Healthcare voice agents have a CPU problem, not an LLM problem
Every 'reduce TTFT' thread on Twitter is solving the wrong bottleneck. Where the latency actually lives in a real clinical voice agent — and why optimizing the model first is almost always a waste of effort.
The default conversation about voice-agent latency goes like this:
“We need to get TTFT under 400ms.” “Have you tried streaming?” “Have you tried a smaller model?” “Have you tried Groq?”
This is fine for a generic voice toy. It is almost completely beside the point for a healthcare voice agent.
In the systems I’ve shipped, the model is rarely the slowest part of the path. The slowest part is the side-quests the agent has to run before it can answer. Cutting those side-quests, or running them in parallel, or accepting that some of them will block — that is where the real latency budget lives.

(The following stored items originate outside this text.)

-- ==== Sys2Proof/Machine/Crc.lean ====
section
/-! DEFINITION. The cyclic redundancy checks of the module. -/

namespace Sys2Proof.Machine

open Sys2Proof

/-- One bit of a reflected CRC: shift right, and exclusive-or the polynomial if a 1 fell out. -/
def crcRBit (poly : Nat) (c : Nat) : Nat := if c % 2 = 1 then (c / 2) ^^^ poly else c / 2

/-- One byte of a reflected CRC. -/
def crcRByte (poly : Nat) (c : Nat) (b : Byte) : Nat :=
  (List.range 8).foldl (fun x _ => crcRBit poly x) (c ^^^ b.toNat)

/-- A reflected CRC over bytes. -/
def crcR (poly init xorout : Nat) (bs : Bytes) : Nat := (bs.foldl (crcRByte poly) init) ^^^ xorout

/-- One bit of a non-reflected CRC of `w` bits. -/
def crcLBit (w poly : Nat) (c : Nat) : Nat :=
  if c.testBit (w - 1) then (2 * c % 2 ^ w) ^^^ poly else 2 * c % 2 ^ w

/-- One byte of a non-reflected CRC of `w` bits (w ≥ 8). -/
def crcLByte (w poly : Nat) (c : Nat) (b : Byte) : Nat :=
  (List.range 8).foldl (fun x _ => crcLBit w poly x) (c ^^^ (b.toNat * 2 ^ (w - 8)))

/-- A non-reflected CRC over bytes. -/
def crcL (w poly init : Nat) (bs : Bytes) : Nat := bs.foldl (crcLByte w poly) init

/-- CRC-32 as Table 11-2 states it for the link block (IEEE 802.3: polynomial 0x04C11DB7, reflected). -/
def crc32 (bs : Bytes) : Nat := crcR 0xEDB88320 0xFFFFFFFF 0xFFFFFFFF bs

/-- CRC-32C (R472: polynomial 0x1EDC6F41, reflected). -/
def crc32c (bs : Bytes) : Nat := crcR 0x82F63B78 0xFFFFFFFF 0xFFFFFFFF bs

end Sys2Proof.Machine
end

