/-- What the pipes keep of one slot. -/
structure PipeSlot where
  /-- active context [R289; 4 bit; reset none] -/
  ctx : Option Nat := none
  /-- context chosen for the next picture start [R290; 4 bit; reset none] -/
  nextCtx : Option Nat := none
  /-- context record in force since the last picture start; empty before the first of a context [R290; 80 byte; reset empty] -/
  rcd : Bytes := []
  /-- pipe of the last picture [R296; 1 bit; reset none] -/
  pipe : Option Nat := none
  /-- pictures not yet published, oldest first [R304; list; reset empty] -/
  pics : List Pic := []
  /-- ready jobs, in line order [R295; list; reset empty] -/
  ready : List PipeJob := []
  /-- temporal reference, by row: valid bit and stage-3 output, 16 bit a pixel [R293; rows; reset none valid] -/
  tnr : Tab (Bool × Bytes) := []
  /-- how often the whole reference was invalidated by a change of context or freed [R290, R293; count; reset 0] -/
  epoch : Nat := 0
  /-- home pipe it moved away from [R296, R306; 1 bit; reset none] -/
  away : Option Nat := none
  /-- picture and picture time in each CODE, VISN buffer: key allocation × 32 + output × 8 + buffer [R312, R318; list; reset empty] -/
  bufPic : Tab (Option (Nat × Nat)) := []
  /-- latest COMPLETE picture and its time [R312; record; reset none] -/
  latest : Option (Nat × Nat) := none
  /-- descriptors with status COMPLETE [0x0D14; 32 bit; reset 0] -/
  pictures : Nat := 0
  /-- short [R298; 32 bit; reset 0] -/
  short : Nat := 0
  /-- long_lines [R298; 32 bit; reset 0] -/
  long : Nat := 0
  /-- padded_lines [R298; 32 bit; reset 0] -/
  padded : Nat := 0
  /-- truncated_lines [R298; 32 bit; reset 0] -/
  truncated : Nat := 0
  /-- aborted [R300; 32 bit; reset 0] -/
  aborted : Nat := 0
  /-- no_pipe [R301; 32 bit; reset 0] -/
  noPipe : Nat := 0
  /-- out_skipped [R299; 32 bit; reset 0] -/
  skipped : Nat := 0
  /-- late [R297; 32 bit; reset 0] -/
  late : Nat := 0
  /-- latency of the last job, µs [R297; 32 bit; reset 0] -/
  lastLat : Nat := 0
deriving DecidableEq, Repr

/-- An encoder stream. -/
structure EncStream where
  /-- running [R318; 1 bit; reset false] -/
  running : Bool := false
  /-- ENC_START parameters in force [R319; 24 byte; reset empty] -/
  params : Bytes := []
  /-- pictures coded [R318; 32 bit; reset 0] -/
  pictures : Nat := 0
  /-- skipped_in [R318; 32 bit; reset 0] -/
  skippedIn : Nat := 0
  /-- stream bytes written [R320; 64 bit; reset 0] -/
  bytePos : Nat := 0
  /-- CODE buffers held: (buffer key, picture, time), oldest first [R318; 2 entries; reset empty] -/
  held : List (Nat × Nat × Nat) := []
  /-- the next picture is coded as IDR [R319; 1 bit; reset false] -/
  idr : Bool := false
  /-- pictures since the last IDR [R319; 10 bit; reset 0] -/
  sinceIdr : Nat := 0
  /-- COMPLETE pictures to pass over before the next one is taken (decim) [R318; 5 bit; reset 0] -/
  decim : Nat := 0
  /-- ENC_STOP asked: ends after its current picture [0x0D21; 1 bit; reset false] -/
  stopping : Bool := false
  /-- code_format, width and height at the start [R321; record; DC 0] -/
  fmt : Nat × Nat × Nat := (0, 0, 0)
  /-- a picture of another format or size has come: (picture, time) [R321; record; reset none] -/
  mismatch : Option (Nat × Nat) := none
  /-- raw count of the last skipped_in event [R321; 64 bit; reset none] -/
  skipRaw : Option Nat := none
  /-- access units of the last second: (raw count, bytes) [0x0D23; list; reset empty] -/
  aus : List (Nat × Nat) := []
  /-- identity of its ring, from which the address follows [R320; identifier; DC 0] -/
  ring : Nat := 0
  /-- level it codes, as general_level_idc [R319; 8 bit; DC 0] -/
  level : Nat := 0
  /-- its access units whose bytes its ring still holds, newest first: (byte_pos, bytes) [R320; ring_mib; reset empty] -/
  coded : List (Nat × Bytes) := []
deriving DecidableEq, Repr

/-- An allocation of a context's buffers, made at the commit of its record (R302, R308). -/
structure Alloc where
  /-- bytes of one buffer of DISP, CODE, VISN, 0 where the output is off [R302; 3 x 32 bit; reset 0] -/
  size : List Nat := [0, 0, 0]
  /-- buffers of DISP, CODE, VISN [R302; 3 x 4 bit; reset 0] -/
  count : List Nat := [0, 0, 0]
  /-- VISN_TO_ARRAY: how many of the VISN buffers lie in VA0, the rest in VA1; none where they lie in SDRAM [R308; 4 bit; reset none] -/
  va0 : Option Nat := none
  /-- next buffer of DISP, CODE, VISN [R302; 3 x 3 bit; reset 0] -/
  next : List Nat := [0, 0, 0]
deriving DecidableEq, Repr

/-- The pipes and the encoder. -/
structure Pipes where
  /-- P0, P1 [R287; 2 pipes; reset OFF] -/
  pipe : Tab Pipe := []
  /-- slots 0–11 [R289; 12 slots; reset] -/
  slot : Tab PipeSlot := []
  /-- streams 0–3 [R318; 4 streams; reset stopped] -/
  enc : Tab EncStream := []
  /-- identity of each context's allocation, from which addresses follow [R302; identifier; DC 0] -/
  alloc : Tab Nat := []
  /-- allocations made since PD7 came up, by identity [R302, R308; records; reset empty] -/
  allocs : Tab Alloc := []
  /-- output buffers, header of Table 12-7 and planes of Table 12-6: key allocation × 32 + output × 8 + buffer [R302, R303; bytes; DC empty] -/
  buf : Tab Bytes := []
  /-- raw count of the last per-slot event, by slot × 16 + code [R306; 64 bit; reset none] -/
  evRaw : Tab (Option Nat) := []
deriving DecidableEq, Repr

/-- A loaded model. -/
structure Model where
  /-- handle [R309; 16 bit; DC 0] -/
  handle : Nat
  /-- the package figures [R309; record; DC 0] -/
  kmp : KmpIn
  /-- its MODEL_UNLOAD waits for the next layer boundary [R317; 1 bit; reset false] -/
  leaving : Bool := false
deriving DecidableEq, Repr

/-- A vision job. -/
structure VisJob where
  /-- the SUBMIT [R311; packet; DC empty] -/
  cmd : Cmd
  /-- picture number of its input [R312; 32 bit; DC 0] -/
  picture : Nat
  /-- picture time [R312; 64 bit; DC 0] -/
  timeRaw : Nat
  /-- VISN buffer held, by key [R312; key; DC 0] -/
  buf : Nat
  /-- its input lies in vision-array SRAM [R310; 1 bit; DC false] -/
  inArray : Bool
  /-- interruptions suffered [R311; 16 bit; reset 0] -/
  preempts : Nat := 0
  /-- raw count of its first layer [R313; 64 bit; reset none] -/
  startRaw : Option Nat := none
  /-- raw count at which it was last started or resumed [0x0E02; 64 bit; DC 0] -/
  runRaw : Nat := 0
  /-- raw counts it ran before that [R310, R313; 64 bit; reset 0] -/
  ran : Nat := 0
  /-- it was cancelled or its model unloaded: ends ABORTED at the next layer boundary [R317; 1 bit; reset false] -/
  aborted : Bool := false
deriving DecidableEq, Repr

/-- One vision partition. -/
structure Part where
  /-- 0 OFF, 1 RUNNING, 2 FAULT [R315; 2 bit; reset OFF] -/
  st : Nat := 0
  /-- fault code [R315; 8 bit; reset 0] -/
  faultCode : Nat := 0
  /-- loaded models, at most 16 [R309; list; reset empty] -/
  models : List Model := []
  /-- model loads in progress: in-flight commands, oldest first [R309; list; reset empty] -/
  loading : List Cmd := []
  /-- queues 0–3, head first [R311; 4 x 32 jobs; reset empty] -/
  queue : Tab (List VisJob) := []
  /-- queue whose head runs [R311; 2 bit; reset none] -/
  running : Option Nat := none
  /-- next model handle [R309; 16 bit; DC 0] -/
  nextHandle : Nat := 0
  /-- jobs completed [0x0E02; 32 bit; reset 0] -/
  jobs : Nat := 0
  /-- overruns [R310; 32 bit; reset 0] -/
  overruns : Nat := 0
  /-- busy times of the last second: (start, end) [0x0E02; list; reset empty] -/
  busy : List (Nat × Nat) := []
  /-- raw count of the last event of EV114 per code [R316; 64 bit; reset none] -/
  evRaw : Tab (Option Nat) := []
deriving DecidableEq, Repr

/-! ### CAN (chapter 14) -/

/-- An entry of a receive FIFO: its words (Table 14-2). -/
structure RxEntry where
  /-- words 0 to 3 + ceil(len / 4) [R329; 4–20 words; DC empty] -/
  words : List (BitVec 32)
  /-- rx_seq [R328; 32 bit; DC 0] -/
  seq : BitVec 32
deriving DecidableEq, Repr

/-- One receive FIFO. -/
structure RxFifo where
  /-- entries, oldest first [R328; 512 entries; reset empty] -/
  q : List RxEntry := []
  /-- head locked [R330; 1 bit; reset false] -/
  locked : Bool := false
  /-- CAN_RXF_DROPS [R330; 32 bit; reset 0] -/
  drops : Nat := 0
  /-- CAN frames dropped since the previous entry [R329; 16 bit; reset 0] -/
  gap : Nat := 0
  /-- CAN_RXF_LIMIT [R332; 32 bit; reset 0] -/
  limit : BitVec 32 := 0
  /-- entries readable in the frame (lanes) [R332; 10 bit; reset 0] -/
  avail : Nat := 0
deriving DecidableEq, Repr

/-- A transmit FIFO entry. -/
structure TxEntry where
  /-- the CAN frame [R335; frame; DC empty] -/
  frame : CanFrame
  /-- it came by TRANSMIT (false: a lane PDU) [R335; 1 bit; DC false] -/
  app : Bool
  /-- CONFIRM command waiting for its end [R335; packet; reset none] -/
  confirm : Option Cmd
  /-- attempts made [R335; 16 bit; reset 0] -/
  attempts : Nat
deriving DecidableEq, Repr

/-- Which frame an attempt carries. -/
inductive TxPick where
  | mailbox
  | heartbeat
  | fifo
  | segment
deriving DecidableEq, Repr
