/-- A command enters both lanes' queues of 512, stamped for a frame, or finds them full (R103) (log entry 9). -/
def Mod.enqueue (m : Mod) (opcode : Nat) (c : Cmd) (frame : Nat) : Mod :=
  if 512 ≤ m.port.laneQ.length then m.complete opcode c St.noResource [] 0
  else
    let q : Stamped := { cmd := c, opcode := opcode, frame := frame, idx := (m.ring c.ring).sqHead - 1, mark := m.laneMark opcode c }
    let m := if opcode = 0x0113 then m.addHold c frame else m
    { m with port := { m.port with laneQ := m.port.laneQ ++ [q] } }

/-- A frame-stamped command is stamped and copied into both lanes' queues (R102, R103) (log entries 9, 10). -/
def Mod.stamp (m : Mod) (opcode : Nat) (c : Cmd) : Mod :=
  match m.stampFrame opcode c with
  | .inr st => m.complete opcode c st [] 0
  | .inl n =>
    match (if opcode = 0x0113 then m.holdCheck c n else none) with
    | some st => m.complete opcode c st [] 0
    | none => m.enqueue opcode c n

/-- Serve one command: the checks of R99, then the engine. A frame-stamped command is applied in the command phase of the
present frame, or else stamped (R102, R103); one whose frame passes while no lane holds the token is not applied (R85)
(log entry 9). -/
def Mod.serve (m : Mod) (opcode : Nat) (o : Op) (c : Cmd) : Mod :=
  if !m.takes c.ring then m else
  match m.portCheck opcode o c with
  | some st => m.complete opcode c st [] 0
  | none =>
    if o.stamped c && !m.namesNow opcode c then m.stamp opcode c
    else if o.stamped c && m.lanes.redundancy == 5 then m.countChanged.complete opcode c St.laneChanged [] 0
    else (m.answer opcode o c (o.body c m)).settle

/-! ### Forms common to the classes (R98) -/

/-- Exactly `n` parameter bytes. -/
def exactly (n : Nat) : Cmd → Bool := fun c => c.plen.toNat == n

/-- Between `a` and `b` parameter bytes. -/
def between (a b : Nat) : Cmd → Bool := fun c => a ≤ c.plen.toNat && c.plen.toNat ≤ b

/-- The reply of GET_INFO: class, instances, firmware, interface revision 1, class data (0xCC01). -/
def Mod.info (m : Mod) (cls insts : Nat) (data : Bytes := []) : Bytes :=
  le 2 cls ++ le 2 insts ++ le 4 m.upd.version.toNat ++ le 4 1 ++ le 4 0 ++ data

/-- An operation that completes with DENIED on every ring. -/
def opNever (insts : Nat) : Op := { len := exactly 0, insts := insts, never := true, body := fun _ m => Res.err m St.denied }

/-- GET_INFO of a class. -/
def opInfo (cls insts : Nat) (data : Mod → Nat → Bytes := fun _ _ => []) : Op :=
  { len := exactly 0, insts := insts, body := fun c m => Res.ok m (m.info cls insts (data m c.inst.toNat)) }

end Sys2Proof.Machine
end

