/-- The PDU with its data as it goes out on a channel (Table 08-13): a CAN FD frame of 16 bytes with a 29-bit
identifier. -/
def Safe.pdu (s : Safe) (data : Bytes) (ch : Nat) : CanFrame :=
  let id := s.fld 104 4
  let body := data ++ le 2 s.txSeq.toNat ++ le 1 (s.fld 109 1) ++ le 1 1
  { idw := w32 (id + 2 ^ 29), dlc := 10, fdf := true, data := body ++ le 4 (pduCrc ch id body) }

/-- The own PDU with its data is handed to both safety mailboxes at `raw` and takes the next seq; the 10 ms period starts
again (R211) (log entry 37). -/
def Mod.sendPdu (m : Mod) (data : Bytes) (raw : Nat) : Mod :=
  let s := m.safe
  let ch := Tab.upd {} m.can.ch 6 fun c => { c with mailbox := some (s.pdu data 6) }
  let ch := Tab.upd {} ch 7 fun c => { c with mailbox := some (s.pdu data 7) }
  { m with can := { m.can with ch := ch },
           safe := { s with txSeq := s.txSeq + 1, txLast := data, txRaw := raw } }

/-- The eight slots of a cycle, and its PDU where the data have changed, are due 740 µs after its start (R190, R211). -/
def Mod.stageSlots (m : Mod) (pdu : Bool) : Mod :=
  m.setSafe { m.safe with slotsDue := some (m.now + us 740, m.safe.slots), pduDue := if pdu then some m.safe.txData else none }

/-- The eight slots that wait are written and the PDU sent, where their time has come by `raw` (R190, R211). -/
def Mod.safeSlots (m : Mod) (raw : Nat) : Mod :=
  match m.safe.slotsDue with
  | none => m
  | some (due, vs) =>
    if raw < due then m
    else
      let m := match m.safe.pduDue with | none => m | some d => m.sendPdu d due
      foldN 8 (fun m i => m.fxPut 5 (248 + i) (vs.getD i 0) true)
        (m.setSafe { m.safe with slotsDue := none, pduDue := none })

/-- When the PDU goes that a cycle has staged, if one waits (R211). -/
def Safe.pduWait (s : Safe) : Option Nat := if s.pduDue.isSome then s.slotsDue.map (·.1) else none

/-- The module as a CAN controller meets it: a PDU whose 740 µs have come stands in the safety mailboxes of CAN7 and CAN8
(R211). -/
def Mod.pduReady (m : Mod) (ch : Nat) : Mod := if ch = 6 ∨ ch = 7 then m.safeSlots m.now else m

/-- Bytes 0, 1, 4, 6 or 7 of the transmit data differ from those of the last PDU sent (R211). -/
def Safe.txChanged (s : Safe) : Bool :=
  let d := s.txData
  [0, 1, 4, 6, 7].any fun k => d.getD k 0 != s.txLast.getD k 0

/-! ### The cycle (R190) -/

/-- The Safety Processor runs its cycle: PD4 on and CK_SAFE sound, code loaded, past its start-up test. -/
def Mod.safeCycles (m : Mod) : Bool := m.safeOn && m.safe.spRuns && m.safe.st != .init && m.safe.st != .test

/-- A press of the RESET pair of over 5 s is reported once (R200). -/
def Mod.stuckCheck (m : Mod) : Mod :=
  match m.safe.press, m.safe.pairOf 5 with
  | some r, some k =>
    if !m.safe.stuck && decide (r + secs 5 < m.now) && m.safe.pairRun k then
      (m.setSafe { m.safe with stuck := true }).ev 66 k 5 true
    else m
  | _, _ => m

/-- A communication fault (R212): no seq counts as accepted, STOP_ALL acts, EV069 with its code. The
watchdog leaves the one copy of a first seq that waits for its other. -/
def Mod.commFault (m : Mod) (code : Nat) : Mod :=
  let had := m.safe.commFault
  let m := m.setSafe { m.safe with commFault := true, rxSeq := none, rxPaired := false, singles := 0,
                                   rxFirst := if code = 16 ∧ m.safe.rxSeq = none then m.safe.rxFirst else none,
                                   sound := 0, rxRaw := m.now }
  if had then m else (m.setSafe { m.safe with commCode := code }).ev 69 0 code true

/-- A copy is discarded and counted. -/
def Mod.discardCopy (m : Mod) : Mod := m.setSafe { m.safe with discards := inc32 m.safe.discards }

/-- The flag degraded, with EV069 code 13 where it changes. -/
def Mod.linkDegraded (m : Mod) (b : Bool) : Mod :=
  if m.safe.degraded = b then m else (m.setSafe { m.safe with degraded := b }).ev 69 0 13 b

/-- Once 5 ms have passed since its first copy, an unpaired seq is settled as single: degraded, and a communication fault
at the fourth in a row; where no seq counts as accepted yet, its one copy is discarded and counted (R212) (log entry 37). -/
def Mod.settleSeq (m : Mod) : Mod :=
  match m.safe.rxFirst with
  | none => m
  | some (_, _, _, r) =>
    if m.safe.rxPaired ∨ m.now ≤ r + ms 5 then m
    else match m.safe.rxSeq with
      | none => m.discardCopy.setSafe { m.discardCopy.safe with rxFirst := none }
      | some _ =>
        let m := (m.setSafe { m.safe with rxPaired := true, singles := m.safe.singles + 1, sound := 0 }).linkDegraded true
        if 4 ≤ m.safe.singles then m.commFault 13 else m

/-- Speed of a channel of the SPEED pair at a cycle: no pulse yet reads 0 (R197). -/
def Mod.sensor (m : Mod) (i off : Nat) : Spd :=
  let c : SinCh := Tab.get {} m.safe.sin i
  match c.edge with
  | none => ⟨0, 1⟩
  | some e => spd (m.safe.fld off 2) c.period (m.now - e)

/-- One cycle, from the inputs as sampled at its start to the switches; the slots and the PDU follow 740 µs after its
start. A fault of the SPEED pair that is new since the last cycle acts as SPEED_DISC (R206, R219). -/
def Mod.safetyCycle (m : Mod) (inp : SafeIn) : Mod :=
  if !m.safeCycles then m else
  let svc := m.safe.serviceMode
  let m := ((m.safeSlots m.now).darkPoll.settleSeq).jackPoll
  let m := if inp.tick && m.safe.tickLocal then (m.setSafe { m.safe with tickLocal := false }).ev 64 0 9 false else m
  let m := m.setSafe { m.safe with cycles := m.safe.cycles + 1, cycleRaw := some m.now }
  let k7 := (m.safe.pairOf 7).getD 0
  let va := m.sensor (2 * k7) 96
  let vb := m.sensor (2 * k7 + 1) 98
  let reset := m.safe.resetPulse
  let m := m.setSafe { m.safe with resetPulse := false }
  -- a reset follows the cycles in which the channels were safe together (R200)
  let m := if reset then m.clearPairs else m
  let m := m.readbacks inp
  let m := m.speedCycle va vb
  let m := foldN 12 Mod.pairCycle m
  let m := m.stuckCheck
  let m := if reset ∧ m.safe.st = .waitReset then m.setSafeSt .run else m
  let still := m.safe.pairOf 7 |>.elim false fun _ => va.stopped && vb.stopped
  let discNow := m.safe.speedFault && !m.safe.discSeen
  let m := if discNow && !still then m.speedDiscToo else m
  let m := (m.setSafe { m.safe with discSeen := m.safe.speedFault }).seatWatch
  let m := if m.safe.st = .run then
      let m := m.sf4Cycle reset
      let m := m.sf5Cycle reset
      let m := m.sf1Cycle (va.max vb) still reset discNow
      let m := m.sfStop 1 3 m.safe.trig2 reset
      m.sfStop 2 4 m.safe.trig3 reset
    else m
  let m := m.setSafe m.safe.switches
  let m := if m.safe.service && !m.safe.standstill then m.setSafe { m.safe with service := false } else m
  let m := Mod.watchService svc m
  m.stageSlots (m.safe.rcd.isSome && m.safe.txChanged)

/-- The first multiple of `step` from `base` on that lies at `now` or later and after `last`. -/
def nextFrom (base step now : Nat) (last : Option Nat) : Nat :=
  let t := match last with | some r => max now (r + 1) | none => now
  if t ≤ base then base else base + ((t - base + step - 1) / step) * step

/-- The next tick of the safety cycle: the start of a frame whose number is a multiple of 4, while frames run; else the
cycle's own rhythm of 1 ms (R190, R191). -/
def Mod.nextTick (m : Mod) : Nat :=
  if m.lanes.run && m.lanes.started then nextFrom m.lanes.f0 (4 * frameCounts) m.now m.safe.cycleRaw
  else match m.safe.cycleRaw with
    | some r => max m.now (r + ms 1)
    | none => m.now

/-- SAFETY_CYCLE (R190). -/
def execSafetyCycle (inp : SafeIn) (s : State) : Host.Outcome State Fault Refusal := s.act fun m =>
  if m.safeCycles then (m.until m.nextTick).safetyCycle inp else m

/-- When the Safety Processor starts a cycle itself: 20 µs after the tick it expected, and every 1 ms from then on
(R191) (log entry 37). -/
def Mod.localTick (m : Mod) : Nat :=
  match m.safe.cycleRaw with
  | some r => if m.safe.tickLocal then r + ms 1 else r + ms 1 + us 20
  | none => m.nextTick + us 20

/-- SAFETY_TICK_MISSING (R191): tick_local is set and EV064 raised, then the functions run unchanged. -/
def execSafetyTickMissing (inp : SafeIn) (s : State) : Host.Outcome State Fault Refusal := s.act fun m =>
  if !m.safeCycles then m else
  let m := m.until m.localTick
  let m := if m.safe.tickLocal then m else (m.setSafe { m.safe with tickLocal := true }).ev 64 0 9 true
  m.safetyCycle { inp with tick := false }

/-! ### Test pulses, filters and inputs (R192–R196) -/

/-- Raw counts of the 20 ms between two pulses of a supply. -/
def pulsePeriod : Nat := 2500000

/-- The last pulse of a supply: 0 TPA, 1 TPB. -/
def Safe.pulse (s : Safe) (supply : Nat) : Option Nat := if supply = 0 then s.pulseA else s.pulseB

/-- When the next pulse of a supply starts: TPA at frames multiple of 80, TPB 40 frames later; on CK_SAFE's own rhythm
while the tick is missing or no frame runs (R194). -/
def Mod.nextPulse (m : Mod) (supply : Nat) : Nat :=
  if m.lanes.run && m.lanes.started && !m.safe.tickLocal then
    nextFrom (m.lanes.f0 + supply * 40 * frameCounts) pulsePeriod m.now (m.safe.pulse supply)
  else match m.safe.pulse supply with
    | some r => nextFrom (r + pulsePeriod) pulsePeriod m.now none
    | none => m.now

/-- The Safety Controller gives and checks test pulses: the Safety Processor runs, or Jack alone under the record it has
latched (Table 08-1). -/
def Mod.pulses (m : Mod) : Bool := m.safeOn && (m.safe.spRuns || m.safe.rcd.isSome)

/-- TEST_PULSE (R194): supply 0 is TPA, 1 is TPB. -/
def execTestPulse (supply : Nat) (s : State) : Host.Outcome State Fault Refusal := s.act fun m =>
  if !m.pulses || 1 < supply then m else
  let m := m.until (m.nextPulse supply)
  m.setSafe (if supply = 0 then { m.safe with pulseA := some m.now } else { m.safe with pulseB := some m.now })

/-- A suspicion of one channel at one pulse in the Safety Processor: repeated at the next pulse of the kind it is confirmed
and latches. -/
def Mod.spSuspect (m : Mod) (i : Nat) (cross bad : Bool) : Mod :=
  let c : SinCh := Tab.get {} m.safe.sin i
  let had := if cross then c.suspCross else c.suspSupply
  let c := if cross then { c with suspCross := bad } else { c with suspSupply := bad }
  let m := m.setSafe { m.safe with sin := Tab.put {} m.safe.sin i c }
  if bad && had then m.latchPair (i / 2) (if cross then 3 else 2) else m

/-- The same in Jack, which judges the pulses too and keeps its own pair faults (Table 08-1) (log entry 37). -/
def Mod.jackSuspect (m : Mod) (i : Nat) (cross bad : Bool) : Mod :=
  let c : SinCh := Tab.get {} m.safe.sin i
  let had := if cross then c.jsuspCross else c.jsuspSupply
  let c := if cross then { c with jsuspCross := bad } else { c with jsuspSupply := bad }
  let m := m.setSafe { m.safe with sin := Tab.put {} m.safe.sin i c }
  if bad && had && m.safe.role (i / 2) != 0 then
    m.setSafe { m.safe with pair := Tab.upd {} m.safe.pair (i / 2) fun p => { p with jfault := true } } else m

/-- A suspicion of one channel at one pulse, in each of the two that runs. -/
def Mod.suspect (m : Mod) (i : Nat) (cross bad : Bool) : Mod :=
  let m := if m.safe.spRuns then m.spSuspect i cross bad else m
  if m.safe.rcd.isSome then m.jackSuspect i cross bad else m

/-- Every channel is judged at a pulse of a supply: `levels` are the inputs at 250 µs of the pulse, `before` those just
before and just after (R195). -/
def Mod.judgePulse (m : Mod) (supply : Nat) (levels before : BitVec 24) : Mod :=
  foldN 24 (fun m i =>
    if i % 2 = supply % 2 then m.suspect i false (levels.toNat.testBit i)
    else m.suspect i true (!levels.toNat.testBit i && before.toNat.testBit i)) m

A real call, in real units
Pick a single, representative interaction. Patient calls in. Agent answers. The patient says: “Hi, can I get the result of the test I gave on Monday?”
Here is roughly what has to happen before the agent can say anything useful:
- STT finalization on the user’s turn — 100–300ms after the patient stops speaking, depending on endpointing settings
- Intent + slot extraction — 80–200ms if streamed
- Patient identity resolution — phone-number lookup against the patient DB, anywhere from 40ms (warm cache) to 600ms (cold, with PII redaction in the path)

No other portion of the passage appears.